In a previous life I was responsible for a metadata working group that created and incentivised the adoption of a new approach to metadata for the NZ compulsory education sector. Of note was the blend of "structured learning resource metadata" (based on IEE LOM and Dublin Core) and "user annotated" (or peer enhanced" metadata. Feel free to read over the final report and the vocabulary and numbering schema. For more on this user-peer approach see this child page.

The two approaches do not need to be mutually exclusive. Rather, they can play complimentary and supporting roles. Both could be useful for an area like research expertise, where whatever value list we provide will be insufficient for some researchers. But in most areas there will be little or no need for the user annotated or peer enhanced approach.

Topic-subject taxonomy

The single most complex area will be the topic/subject, not only because of the large number of values (including the possibility that lower level subjects will be in more than one branch and that entire topic branches might repeat under different mega-topics) but because I hope that what was designed for navigation to find subjects we teach will also work for research areas (for both Media guide and Research expertise). If this works this taxonomy functions like a keyword tag set for many other asset types (e.g. news, events, features, etc).
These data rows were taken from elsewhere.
-- ==== Sys2Proof/Machine/Preempt.lean ====
section
/-! DEFINITION. Pre-emption, resumption and freezing (spec/25: R438-R449; R33, R34). -/

namespace Sys2Proof.Machine

/-! ## Targets (R444) -/

structure TgtF where
  sel : Nat
  saveid : Nat
  svc : Bool
  die : Nat
  clu : Nat
  core : Nat
  slot : Nat
  lnch : Nat

def tgtF (a : W64) : TgtF :=
  { sel := fld a 62 2, saveid := fld a 48 14, svc := a.getLsbD 47, die := fld a 42 5, clu := fld a 38 4, core := fld a 34 4
    slot := fld a 30 4, lnch := fld a 0 22 }

def TgtF.coreNo (t : TgtF) : Nat := (t.die * 16 + t.clu) * 16 + t.core
def TgtF.pos (t : TgtF) : Nat := if t.svc then svcBase + t.die * 4 + t.core else t.coreNo * 16 + t.slot

/-- Every bit outside the fields that the selector uses is 0. -/
def within (a mask : W64) : Bool := a &&& ~~~mask = 0

def mSel : W64 := 0xC000000000000000
def mSave : W64 := 0x3FFF000000000000
def mSvc : W64 := 0x0000800000000000
def mDie : W64 := 0x00007C0000000000
def mCore : W64 := 0x0000003C00000000
def mClu : W64 := 0x000003C000000000
def mSlot : W64 := 0x00000003C0000000
def mLnch : W64 := 0x00000000003FFFFF

/-- The target fields of one master. -/
def tgtOne (a : W64) : Bool :=
  let t := tgtF a
  if t.svc then within a (mSel ||| mSvc ||| mDie ||| mCore)
  else within a (mSel ||| mDie ||| mClu ||| mCore ||| mSlot ||| mLnch)

def preemptOk (a b : W64) : Bool :=
  let t := tgtF a
  within b 1 && !(b = 1 && t.sel != 2) &&
  (if t.sel = 0 then within a (mSel ||| mDie ||| mClu ||| mCore ||| mSlot ||| mLnch)
   else if t.sel = 1 then within a (mSel ||| mDie ||| mClu ||| mCore ||| mLnch)
   else if t.sel = 2 then within a (mSel ||| mLnch) else false)

def resumeOk (a b : W64) : Bool :=
  let t := tgtF a
  within b 1 &&
  (if t.sel = 0 then tgtOne a else if t.sel = 1 then within a (mSel ||| mSave)
   else if t.sel = 2 then within a (mSel ||| mLnch) else false)

def freezeOk (a : W64) : Bool := (tgtF a).sel = 0 && tgtOne a

/-- Sends a request to the collector. -/
def State.toCollector (s : State) (ok : Bool) (i : Instr) (a b : W64) : State :=
  if !ok then illegal 6 s
  else s.sendUnit false ctlKey false i { sp := 3, ea := 0 } Cap.null a b 0 []

def execPreempt (x : SSS) (s : State) : Out :=
  s.gate .sup x.h.nr fun s =>
    let m := s.me
    s.toCollector (preemptOk (m.rs x.sa) (m.rs x.sb)) (.preempt x) (m.rs x.sa) (m.rs x.sb)
def execResume (x : SSS) (s : State) : Out :=
  s.gate .sup x.h.nr fun s =>
    let m := s.me
    s.toCollector (resumeOk (m.rs x.sa) (m.rs x.sb)) (.resume x) (m.rs x.sa) (m.rs x.sb)
def execFreeze (x : SSP) (s : State) : Out :=
  s.gate .sup 0 fun s =>
    let m := s.me
    s.toCollector (freezeOk (m.rs x.sa)) (.freeze x) (m.rs x.sa) 0

/-! ## PREEMPT (R440, R445) -/

/-- Tasks of a launch that a selector names and that are neither leaving nor being saved already. -/
def State.selected (s : State) (part sel pos lslot : Nat) : List Nat :=
  (s.masters.filter fun ((k, m) : Nat × Master) =>
    m.kind = .task && s.partOf k = part && m.lslot = lslot && (!m.exiting || m.st = .frozen) && m.saving.isNone &&
    (if sel = 0 then k = pos else if sel = 1 then coreOf k = pos else true)).map Prod.fst

/-- Save records of a partition that are neither in use nor promised. -/
def State.freeSaves (s : State) (part : Nat) : Nat :=
  16384 - (s.saves.filter fun ((k, _) : Nat × Save) => k / 16384 = part).length -
  ((s.part part).pres.filter fun p => !p.kill).foldl (fun n p => n + p.count) 0

/-- PREEMPT at the collector: FALSE, FULL, or accepted for the next edge. -/
def State.preemptAt (s : State) (r : Req) (x : SSS) (a b : W64) : State :=
  let part := s.partOf r.pos
  let t := tgtF a
  let kill := b = 1
  let live := (s.byLnchid t.lnch).bind fun i => (s.launch? i).bind fun l =>
    if l.part = part && (l.st = .running || l.st = .doomed) then some i else none
  let falseOut := s.reply r fun s => s.final x.h x.h.words oFalse
  match live with
  | none => falseOut
  | some i =>
    let pos := if t.sel = 0 then t.pos else t.coreNo
    let sel := s.selected part t.sel pos i
    if !kill && sel.isEmpty then falseOut
    else if (s.part part).pres.length ≥ 16 || (!kill && s.freeSaves part < sel.length) then
      s.reply r fun s => s.notReady x.h x.h.words oFull .preempt 0
    else
      let p : Pre := { id := r.id, sel := t.sel, kill := kill, pos := pos, lslot := i, done := false, edge := 0, count := sel.length }
      let s1 := s.updPart part fun q => { q with pres := q.pres ++ [p] }
      let s2 := if kill then s1.updLaunch i fun l => { l with st := .aborting, endAt := s.cyc, sweep := none } else s1
      { s2 with round := { s2.round with demand := true } }
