/-- R200, R229: BANKMODE is accepted and waits behind the bank's earlier switches, or has no more to do when the bank has its mode
and no switch waits; the completion of a switch, once the accesses accepted before it are performed, gives the bank its mode, ends
those behind it to the same mode, and, if the mode is another one, leaves the bank with every byte, descriptor, tag and bit clear
and its counts zero.
R205, R206, R230, R231: HALO declares the region of its capability for its launch, and of a supervisor core, which has none, for its
partition (the model's choice, notes/assumptions/95); its completion gives every replica die the strips as
their home holds them, or takes them away; HALOPUSH sends the strips of a tile, and each replica die then takes them whole, with
the bytes of the store that pushes, in the order of the region's pushes.
(The model's readings there: notes/assumptions/27, 72, 95.) -/
def Obligations.BankModesAndHaloTiles : Prop :=
  ((∀ (s : State) (x : BankA), IsTask s → (s.me.rc x.mem.cap).space = 2 → (s.me.ea x.mem).toNat < 0x800000 →
     let ea := s.me.ea x.mem
     let a : Acc :=
       { cap := s.me.rc x.mem.cap, perms := [pLoad, pStore], sp := {}, ea := ea.toNat / 2 ^ 19 * 2 ^ 19, len := 2 ^ 19 }
     let key := cluKey (clusterOf s.cur) ea.toNat
     let b := clusterOf s.cur * 16 + ea.toNat / 2 ^ 19
     a.permFlt = none → a.boundFlt = none → s.slotFull s.cur key = false → (x.h.nr = 0 ∨ (s.bank b).sw = []) →
     ∃ t, exec (.bankmode x) s = .next t ∧ Ends s t s.me x.h.words (rdy s x.h) ∧
       if (s.bank b).sw = [] ∧ (s.bank b).mode = x.mode.toNat then t.banks = s.banks ∧ t.reqs = s.reqs else
       Sent s t (.unit (.bankmode x) key { sp := 2, ea := ea } (s.me.rc x.mem.cap) 0 0 0) ∧
       t.bank b = { s.bank b with sw := (s.bank b).sw ++ [(s.nextReq, x.mode.toNat)] }) ∧
   (∀ (s : State) (id mode : Nat) (rest : List (Nat × Nat)), (s.bank s.cur).sw = (id, mode) :: rest → s.bankUse s.cur = false →
     let mine := fun (k : Nat) => 2 ^ 63 + s.cur * 2 ^ 13 ≤ blockOfCell k ∧ blockOfCell k < 2 ^ 63 + (s.cur + 1) * 2 ^ 13
     ∃ t, exec .bankSwitchComplete s = .next t ∧ (t.bank s.cur).mode = mode ∧ (t.bank s.cur).sw = rest.dropWhile (fun y => y.2 = mode) ∧
       (mode = (s.bank s.cur).mode → t.mem = s.mem) ∧
       (mode ≠ (s.bank s.cur).mode → (t.bank s.cur).fill = 0 ∧ (t.bank s.cur).held = 0 ∧ (t.bank s.cur).free = 0 ∧
         ∀ k, Tab.get 0 t.mem k = if mine k then 0 else Tab.get 0 s.mem k))) ∧
  ((∀ (s : State) (x : HaloA) (hs : List Halo), NoHandler s →
     (isSvcPos s.cur = false ∧ isSvcPos s.me.lslot = false ∧ (∃ l, s.launch? s.me.lslot = some l ∧ hs = l.halos) ∨
       isSvcPos s.cur = true ∧ hs = (s.part (s.partOf s.cur)).halos) → hs.length < 8 →
     let c := s.me.rc x.cN
     let p := s.me.rs x.sP
     let ts := p.toNat % 2 ^ 32
     let hw := p.toNat / 2 ^ 32
     let a : Acc := { cap := c, perms := [pLoad, pStore], sp := spImm, write := true, tile := false, ea := c.base, len := c.top - c.base }
     ts ≠ 0 → ts % 65536 = 0 → 1 ≤ hw → hw ≤ ts / 128 → hw < 2 ^ 16 → a.permFlt = none → c.space = 3 → s.spaceFlt s.cur a = none →
     (∀ k ∈ s.launches, k.2.part = s.partOf s.cur → ∀ h ∈ k.2.halos, ¬ (h.lo < c.top ∧ c.base < h.hi)) →
     (∀ h ∈ (s.part (s.partOf s.cur)).halos, ¬ (h.lo < c.top ∧ c.base < h.hi)) →
     c.base % 65536 = 0 → (c.top - c.base) % ts = 0 → s.leaseFlt s.cur a = none →
     let key := globKey (s.partOf s.cur) c.base
     s.slotFull s.cur key = false →
     ∃ t h, exec (.halo x) s = .next t ∧ Ends s t s.me x.h.words (rdy s x.h) ∧
       Sent s t (.unit (.halo x) key { sp := 3, ea := BitVec.ofNat 64 c.base } c p 0 0) ∧
       (isSvcPos s.cur = false → ∃ l, t.launch? s.me.lslot = some l ∧ l.halos = hs ++ [h]) ∧
       (isSvcPos s.cur = true → (t.part (s.partOf s.cur)).halos = hs ++ [h]) ∧ h.lo = c.base ∧ h.hi = c.top ∧ h.ts = ts ∧ h.hw = hw) ∧
   (∀ (s : State) (r : Req) (x : HaloA) (key : Nat) (o : Opd) (c : Cap) (p b : W64) (v : W1024) (h : Halo),
     s.req? s.cur = some r → r.k = .unit (.halo x) key o c p b v →
     (s.halosOf r.lslot).find? (fun y => y.lo = key % 2 ^ 64) = some h →
     ∃ t, exec .haloComplete s = .next t ∧ t.mem = s.mem ∧ t.reqs = s.reqs.filter (fun q => q.id != r.id) ∧
       ∀ i < h.tiles, ∀ d vas, (d, vas) ∈ h.replicas i → ∀ va ∈ vas, ∀ j < 64,
         let k := globKey (key / 2 ^ 64) va + j
         Tab.find? (Tab.get [] t.halo d) k = if p.toNat % 2 ^ 32 ≠ 0 then some (Tab.get 0 s.mem k) else none) ∧
   (∀ (s : State) (x : MemA) (h : Halo) (i : Nat), NoHandler s → s.me.orphan = none →
     let c := s.me.rc x.mem.cap
     let ea := s.me.ea x.mem
     let a : Acc := { cap := c, perms := [pStore], sp := spImm, write := true, ea := ea.toNat, len := 1 }
     let key := globKey (s.partOf s.cur) ea.toNat
     s.haloTile (s.partOf s.cur) ea.toNat = some (h, i) → h.owner i = dieOf s.cur → c.space = 3 → a.permFlt = none →
     s.spaceFlt s.cur a = none → a.boundFlt = none → s.leaseFlt s.cur a = none → s.slotFull s.cur key = false →
     ∃ t, exec (.halopush x) s = .next t ∧ t.mem = s.mem ∧ t.vers = s.vers ∧ Ends s t s.me x.h.words (rdy s x.h) ∧
       (h.replicas i ≠ [] → Sent s t (.done []) ∧ ∃ b, t.batches = s.batches ++ [b] ∧ b.push = true ∧ b.req = s.nextReq ∧
         b.chan = globKey (s.partOf s.cur) (h.lo + i * h.ts) ∧ ∀ d, d ∈ b.todo ↔ ∃ vas, (d, vas) ∈ h.replicas i)) ∧
   (∀ (s : State) (b : Batch) (h : Halo) (i : Nat), s.batches.find? (fun y => y.id = s.cur) = some b → b.push = true → s.arg ∈ b.todo →
     s.waiting b.after = false →
     let region := fun (y : Batch) => (s.haloTile (y.chan / 2 ^ 64) (y.chan % 2 ^ 64)).map fun g => g.1.lo
     (∀ y ∈ s.batches, y.push = true → y.home = b.home → region y = region b → s.arg ∈ y.todo → b.id ≤ y.id) →
     s.haloTile (b.chan / 2 ^ 64) (b.chan % 2 ^ 64) = some (h, i) → h.lo % 64 = 0 → h.ts % 64 = 0 →
     ∃ t, exec .haloPushApply s = .next t ∧ t.mem = s.mem ∧ (∀ y ∈ t.batches, y.id = b.id → s.arg ∉ y.todo) ∧
       ∀ vas, (s.arg, vas) ∈ h.replicas i → ∀ va ∈ vas, ∀ j < 64,
         let k := globKey (b.chan / 2 ^ 64) va + j
         let own := Tab.find? b.cells.reverse k
         (b.applied = false → Tab.find? (Tab.get [] t.halo s.arg) k = some (own.getD (Tab.get 0 s.mem k))) ∧
         (b.applied = true → ∀ w, own = some w → Tab.find? (Tab.get [] t.halo s.arg) k = some w)))

/-- R250, R251, R253: a FENCE with nothing outstanding, no writing job, no earlier access still to be performed at its scope and
every probe echoed completes and clears TBMASK, and otherwise parks its task; an echo clears its probe; ENGWAIT of idle queues completes, with ERR once after a failed copy. -/
def Obligations.FencesAndEngineWaits : Prop :=
  ∀ s : State,
    (∀ x : FenceA, NoHandler s →
      let now := s.outstanding s.cur = false ∧ s.me.writing = false ∧
        (∀ b < 64, s.me.tbmask.getLsbD b = true → s.echoes s.cur x.scope b = true) ∧ s.earlier s.cur x.scope = []
      ∃ t, exec (.fence x) s = .next t ∧ t.mem = s.mem ∧ t.me.kept = none ∧
        (now → Ends s t s.me (if x.ext then 3 else 1) s.me.o ∧ t.me.tbmask = 0 ∧ t.me.st = s.me.st) ∧
        (¬ now → t.me.st = .parked ∧ t.me.park = .fence x.scope ∧ t.me.pc = s.me.pc ∧ t.me.probes = s.me.tbmask ∧ SameFiles t.me s.me)) ∧
    (∀ scope, s.me.st = .parked → s.me.park = .fence scope → s.me.exiting = false → s.arg < 64 → s.me.probes.getLsbD s.arg = true →
      s.echoes s.cur scope s.arg = true → ∃ t, exec .fenceProbeEcho s = .next t ∧ t.mem = s.mem ∧ SameFiles t.me s.me ∧
        t.me.pc = s.me.pc ∧ ∀ b < 64, t.me.probes.getLsbD b = (s.me.probes.getLsbD b && b ≠ s.arg)) ∧
    (∀ x : EngwaitA, NoHandler s →
      let on := fun (b : Nat) => x.mask = 0 ∨ x.mask.getLsbD b = true
      (on 0 → s.me.vxe = []) → (on 1 → s.me.mxe = []) → (on 2 → s.me.cpe = []) → (on 3 → s.me.att = [] ∧ s.me.posts = []) →
      ∃ t, exec (.engwait x) s = .next t ∧ t.mem = s.mem ∧ t.me.cRep = false ∧ Ends s t s.me x.h.words (if s.me.cRep then 0x8 else rdy s x.h))

/-! ## Outcomes, waiting and queues (spec/14) -/

/-- R287, R288: PARK on a word of the own LS completes when the word differs from its register and otherwise parks on it;
elsewhere it goes to the word's place, and its reply or a later re-read completes it when the word, as a load reads it, differs. No memory and no
register changes.
R280, R283, R286, R302: the reply of a request that has been performed lands its writes and ends it; a wait beyond WLIM
freezes its task with WAITLIM, and the packet names the instruction, the limit, the outcome and the object, which for a KVAPP
that waits to publish is its descriptor (R189); a task parked without a
waiter record wakes after 1,024 cycles; YIELD waits for the other slots of its core that are eligible now.
(The model's readings there: notes/assumptions/29.) -/
def Obligations.ParkingAndEndsOfWaiting : Prop :=
  ((∀ (s : State) (x : ParkA) (key : Nat), NoHandler s →
     let a : Acc :=
       { cap := s.me.rc x.mem.cap, perms := [pLoad], sp := { own := true, clu := true, imm := true, ms := true }
         ea := (s.me.ea x.mem).toNat, len := 4, align := 4 }
     Clear s a key →
     let word := BitVec.ofNat 32 (leNat (s.loadBytes (s.rdr s.cur s.me.proof) key 4))
     let v := (s.me.rs x.sa).setWidth 32
     (ownLs s.cur key = true → s.ueIn (s.rdr s.cur s.me.proof) key 4 = none → ∃ t, exec (.park x) s = .next t ∧ t.mem = s.mem ∧
       if word = v then t.me.st = .parked ∧ t.me.park = .word key v x.h ∧ t.me.pc = s.me.pc ∧ SameFiles t.me s.me
       else Ends s t s.me (Pl.words x.h) s.me.o) ∧
     (ownLs s.cur key = false → ∃ t, exec (.park x) s = .next t ∧
       SentAway s t (.unit (.park x) key { sp := a.cap.space, ea := s.me.ea x.mem } a.cap (s.me.rs x.sa) 0 0))) ∧
   (∀ (s : State) (r : Req) (x : ParkA) (key : Nat) (o : Opd) (c : Cap) (a b : W64) (v : W1024), Awaits s r →
     r.k = .unit (.park x) key o c a b v → s.unapplied r.id = false → s.ueIn (s.rdr r.pos (s.ms r.pos).proof) key 4 = none →
     BitVec.ofNat 32 (leNat (s.loadBytes (s.rdr r.pos (s.ms r.pos).proof) key 4)) ≠ a.setWidth 32 →
     ∃ t, exec .postedResultReturn s = .next t ∧ t.mem = s.mem ∧ Answered s t r (s.ms r.pos) (Pl.words x.h) (s.ms r.pos).o) ∧
   (∀ (s : State) (key : Nat) (v : W32) (h : Pl), IsTask s → s.me.st = .parked → s.me.saving = none → s.me.park = .word key v h → s.ueIn (s.rdr s.cur s.me.proof) key 4 = none →
     BitVec.ofNat 32 (leNat (s.loadBytes (s.rdr s.cur s.me.proof) key 4)) ≠ v →
     ∃ t, exec .parkReread s = .next t ∧ t.mem = s.mem ∧ t.vers = s.vers ∧ Ends s t s.me (Pl.words h) s.me.o)) ∧
  (∀ s : State,
     (∀ (r : Req) (ws : List RegW), s.req? s.cur = some r → (r.k = .done ws ∨ r.k = .ack ∧ ws = []) → s.unapplied r.id = false →
       (s.ms r.pos).exiting = false → ∃ t, exec .postedResultReturn s = .next t ∧ t.mem = s.mem ∧
         t.reqs = s.reqs.filter (fun q => q.id != r.id) ∧ SameFiles (t.ms r.pos) ((s.ms r.pos).landAll ws)) ∧
     (s.me.kind ≠ .empty → s.me.st = .parked → s.me.park ≠ .reply → s.me.exiting = false → s.me.saving = none → s.me.wlim.toNat < s.me.wait + (s.cyc - s.me.since) →
       ∃ t p, exec .waitlimExpiry s = .next t ∧ t.mem = s.mem ∧ t.me.st = .frozen ∧ t.me.pc = s.me.pc ∧ SameFiles t.me s.me ∧
         (t.die (dieOf s.cur)).pkts = (s.die (dieOf s.cur)).pkts ++ [p] ∧ p.type = 0 ∧ p.cause = 0x09 ∧ p.pos = some s.cur ∧
         p.d0 = s.me.wlim.setWidth 64 ∧ p.d1 = s.me.parkO.setWidth 64 ∧
         p.pc = (if s.me.park = .marker then s.me.parkA else s.me.pc) ∧ p.d2 = if s.me.park = .marker then ((s.me.att.head?).bind Machine.Job.descWait).getD 0 else s.me.parkA) ∧
     (∀ key c, s.me.kind ≠ .empty → s.me.st = .parked → s.me.saving = none → s.me.park = .fe key c false → 1024 ≤ s.cyc - s.me.since →
       ∃ t, exec .recordlessReissue s = .next t ∧ t.mem = s.mem ∧ t.me.st = .ready ∧ t.me.pc = s.me.pc ∧ SameFiles t.me s.me) ∧
     (∀ x : Pl, NoHandler s → ∃ t, exec (.yield x) s = .next t ∧ t.mem = s.mem ∧ t.vers = s.vers ∧ Ends s t s.me (Pl.words x) s.me.o ∧
       ∀ p, p ∈ t.me.yield ↔ isSvcPos s.cur = false ∧ p ≠ s.cur ∧ p / 16 = coreOf s.cur ∧ s.eligible (s.ms p) = true))

namespace Sys2Proof.Claims

/-- A queue instruction on a well-formed queue of the own LS at `key` (R290, R291). -/
def QueueOk (s : State) (x : RMem) (perms : List Nat) (write : Bool) (key : Nat) : Prop :=
  let a : Acc :=
    { cap := s.me.rc x.mem.cap, perms := perms, sp := { own := true }, write := write, ea := (s.me.ea x.mem).toNat, len := 64, align := 64 }
  let cap := s.memNat (key + 8) 2
  NoHandler s ∧ a.cap.space = 1 ∧ Clear s a key ∧ s.ueIn Rdr.home key 64 = none ∧ 1 ≤ cap ∧ cap ≤ 4096 ∧
  (s.memNat (key + 4) 4 + 2 ^ 32 - s.memNat key 4) % 2 ^ 32 ≤ cap ∧ s.check s.cur { a with len := 64 + 8 * cap } = none ∧
  s.me.overlaps s.cur 1 (s.me.ea x.mem).toNat (64 + 8 * cap) write = false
Some challenges with this approach are:

  • Alternative terms: How do we discover the alternative terms with which a user might know one of our subjects. This ranges from the easy to predict area of abbreviations (taxation is also referred to as tax, mathematics as maths or (in America) math) and acronyms (e.g. english for speakers of other languages as ESOL) to the more challenging of thesaurus terms (teaching and teacher training could both map to education).
  • Alternative spelling: We do not want new tags that are only an alternative spelling of the official tag value, either when this was a mistake or an intentional alternative spelling. Suggesting close matches while people are typing is useful, honing in on likely values. See http://www.google.com or http://www.trademe.co.nz. for good examples of this in action.
  • Growing our taxonomy: We ought to review the user annotations periodically, seeking to learn from the terms our users prefer and reflecting on how we evolve our official tag set.
  • For humans or machines: We need to decide if the primary user of the metadata/tags are humans or machines. If the later, we might wish a numbering system/schema, as they are more precise and more efficient for storage and movement. This was an essential element of the approach that I previously sponsored, as we had multiple repositories of learning resources and yet harvested all the metadata in to a central repository for search/discovery (DigitalNZ). We may not have this complexity and might therefore have less need for a numbering system. However, we still have the issue of
  • Same string at different levels: For example, accounting is both a topic and a subject, as is economics or psychology. It will most likely be necessary to which level has been tagged, as the relationship between subjects would be different than between topics. For example, economics as a subject might be related to other subjects like econometrics (as they are in the same topic) and finance (in another topic) and as a topic be related to other topics such as government or social sciences. We could possible work around this by a smart combination of UI (only store tags at the subject level even if the interface appears to allow topic level tagging) and/or storing an string that captures both the value and its position (e.g. the string might be "topic:economics"
  • Relative importance of taxonomy values and tags: We need to determine if we give a higher weight to the values selected from the structured/official/published set than to the user annotated values. How do we want to treat them? Is this possible technically?
  • Intended audience: Would we gain benefit from an element that targets an asset to an audience or a specific part of the site directly? For example, we might have two descriptions of the same subject, one for undergraduates and one for postgraduates.

Tagging people

Many assets will relate to people, either explicitly (as in a staff profile or the author of an article/paper/etc) or less obviously (as in mostly about someone). If we treated this element as "primary person", allowed multiple values, then we can build up a relationship between any asset and one or more people. US/UI design will have to figure out how we identify somebody (e.g. by url to profile, user name, email , etc).

Combined with the topic-subject tags this primary person becomes very powerful. We can easily allow a reader to discover more about the primary person (courses taught, articles published, events where they will speak). We could develop/deploy some visualisation tool that shows the nodal relationships between our assets like this DIgitalNZ example.